Jasper, Texas (2003 TV Movie)
6/10
Racism on two sides of Texas
8 February 2008
Texas is a big, big state. There is plenty of room for racism to exist in any places at once. In 1998, there were two big incidents that made national headlines.

Near the Louisiana border, in Jasper, Texas. James Byrd was being drug to his death by three white men out for a good time. 600 miles away, near the New Mexico border, in Tulia, Texas, the sheriff hired Tome Coleman to combat his town's perceived drug problem. As the trials went on in Jasper, a pre-dawn raid rounded up 46 black men in Tulia and they were sentenced to 750 years in prison on trumped-up charges.

We will have to wait until Halle Berry has her baby to see the completion of Tulia, but we can watch the crimes in Jasper, now.

Louis Gossett Jr. plays the Mayor of Jasper, and Jon Voight is the Sheriff.
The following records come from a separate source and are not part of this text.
-- ==== Sys2Proof/Laws/State.lean ====
section
/-! SUPPORT. One lemma per field per update of the core, each true by unfolding, so that no later proof opens a record
update; and what the register-file helpers leave alone. -/

namespace Sys2Proof.Machine

variable (c : Cpu) (r : Regs)

/-! `rd`. -/

@[simp] theorem Cpu.rd_regs (ad : Addr) : (c.rd ad).regs = c.regs := rfl
@[simp] theorem Cpu.rd_ir (ad : Addr) : (c.rd ad).ir = c.ir := rfl
@[simp] theorem Cpu.rd_pd (ad : Addr) : (c.rd ad).pd = c.pd := rfl
@[simp] theorem Cpu.rd_addrBus (ad : Addr) : (c.rd ad).addrBus = ad := rfl
@[simp] theorem Cpu.rd_dataBus (ad : Addr) : (c.rd ad).dataBus = c.dataBus := rfl
@[simp] theorem Cpu.rd_readIntent (ad : Addr) : (c.rd ad).readIntent = true := rfl
@[simp] theorem Cpu.rd_tcu (ad : Addr) : (c.rd ad).tcu = c.tcu := rfl
@[simp] theorem Cpu.rd_cyc (ad : Addr) : (c.rd ad).cyc = c.cyc := rfl
@[simp] theorem Cpu.rd_nextMicroOp (ad : Addr) : (c.rd ad).nextMicroOp = c.nextMicroOp := rfl
@[simp] theorem Cpu.rd_jsrLo (ad : Addr) : (c.rd ad).jsrLo = c.jsrLo := rfl

/-! `wr`. -/

@[simp] theorem Cpu.wr_regs (ad : Addr) (v : Byte) : (c.wr ad v).regs = c.regs := rfl
@[simp] theorem Cpu.wr_ir (ad : Addr) (v : Byte) : (c.wr ad v).ir = c.ir := rfl
@[simp] theorem Cpu.wr_pd (ad : Addr) (v : Byte) : (c.wr ad v).pd = c.pd := rfl
@[simp] theorem Cpu.wr_addrBus (ad : Addr) (v : Byte) : (c.wr ad v).addrBus = ad := rfl
@[simp] theorem Cpu.wr_dataBus (ad : Addr) (v : Byte) : (c.wr ad v).dataBus = v := rfl
@[simp] theorem Cpu.wr_readIntent (ad : Addr) (v : Byte) : (c.wr ad v).readIntent = false := rfl
@[simp] theorem Cpu.wr_tcu (ad : Addr) (v : Byte) : (c.wr ad v).tcu = c.tcu := rfl
@[simp] theorem Cpu.wr_cyc (ad : Addr) (v : Byte) : (c.wr ad v).cyc = c.cyc := rfl
@[simp] theorem Cpu.wr_nextMicroOp (ad : Addr) (v : Byte) : (c.wr ad v).nextMicroOp = c.nextMicroOp := rfl
@[simp] theorem Cpu.wr_jsrLo (ad : Addr) (v : Byte) : (c.wr ad v).jsrLo = c.jsrLo := rfl

/-! `goto`. -/

@[simp] theorem Cpu.goto_regs (m : MicroOp) : (c.goto m).regs = c.regs := rfl
@[simp] theorem Cpu.goto_ir (m : MicroOp) : (c.goto m).ir = c.ir := rfl
@[simp] theorem Cpu.goto_pd (m : MicroOp) : (c.goto m).pd = c.pd := rfl
@[simp] theorem Cpu.goto_addrBus (m : MicroOp) : (c.goto m).addrBus = c.addrBus := rfl
@[simp] theorem Cpu.goto_dataBus (m : MicroOp) : (c.goto m).dataBus = c.dataBus := rfl
@[simp] theorem Cpu.goto_readIntent (m : MicroOp) : (c.goto m).readIntent = c.readIntent := rfl
@[simp] theorem Cpu.goto_tcu (m : MicroOp) : (c.goto m).tcu = c.tcu := rfl
@[simp] theorem Cpu.goto_cyc (m : MicroOp) : (c.goto m).cyc = c.cyc := rfl
@[simp] theorem Cpu.goto_nextMicroOp (m : MicroOp) : (c.goto m).nextMicroOp = m := rfl
@[simp] theorem Cpu.goto_jsrLo (m : MicroOp) : (c.goto m).jsrLo = c.jsrLo := rfl

/-! `finish`. -/

@[simp] theorem Cpu.finish_regs : c.finish.regs = c.regs := rfl
@[simp] theorem Cpu.finish_ir : c.finish.ir = c.ir := rfl
@[simp] theorem Cpu.finish_pd : c.finish.pd = c.pd := rfl
@[simp] theorem Cpu.finish_addrBus : c.finish.addrBus = c.regs.pc := rfl
@[simp] theorem Cpu.finish_dataBus : c.finish.dataBus = c.dataBus := rfl
@[simp] theorem Cpu.finish_readIntent : c.finish.readIntent = true := rfl
@[simp] theorem Cpu.finish_tcu : c.finish.tcu = 0#8 := rfl
@[simp] theorem Cpu.finish_cyc : c.finish.cyc = c.cyc := rfl
@[simp] theorem Cpu.finish_nextMicroOp : c.finish.nextMicroOp = .fetchOpcode := rfl
@[simp] theorem Cpu.finish_jsrLo : c.finish.jsrLo = c.jsrLo := rfl

/-! `setPc`. -/

@[simp] theorem Cpu.setPc_regs (v : Addr) : (c.setPc v).regs = { c.regs with pc := v } := rfl
@[simp] theorem Cpu.setPc_ir (v : Addr) : (c.setPc v).ir = c.ir := rfl
@[simp] theorem Cpu.setPc_pd (v : Addr) : (c.setPc v).pd = c.pd := rfl
@[simp] theorem Cpu.setPc_addrBus (v : Addr) : (c.setPc v).addrBus = c.addrBus := rfl
@[simp] theorem Cpu.setPc_dataBus (v : Addr) : (c.setPc v).dataBus = c.dataBus := rfl
@[simp] theorem Cpu.setPc_readIntent (v : Addr) : (c.setPc v).readIntent = c.readIntent := rfl
@[simp] theorem Cpu.setPc_tcu (v : Addr) : (c.setPc v).tcu = c.tcu := rfl
@[simp] theorem Cpu.setPc_cyc (v : Addr) : (c.setPc v).cyc = c.cyc := rfl
@[simp] theorem Cpu.setPc_nextMicroOp (v : Addr) : (c.setPc v).nextMicroOp = c.nextMicroOp := rfl
@[simp] theorem Cpu.setPc_jsrLo (v : Addr) : (c.setPc v).jsrLo = c.jsrLo := rfl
They have to deal with the impact of the crime and the trial on a town of 8,000. They are not only ill prepared to investigate such a heinous murder, but they have to deal with the Black Panthers, who arrive to march armed (legal in Texas), and the KKK. I cannot think of two actors who were better suited for the parts, and could have played them better.

The overall message of the film is that these three men were not representative of the town - that blacks and whites got along. The truth was laid bare during the trial. They got along because the black citizens did not make waves. There was an undercurrent of racism throughout the community and it took an incident like this to get the town to look at it.

It is a shame that it took a death to make things better, but James Byrd did have what is hopefully a lasting legacy on the town.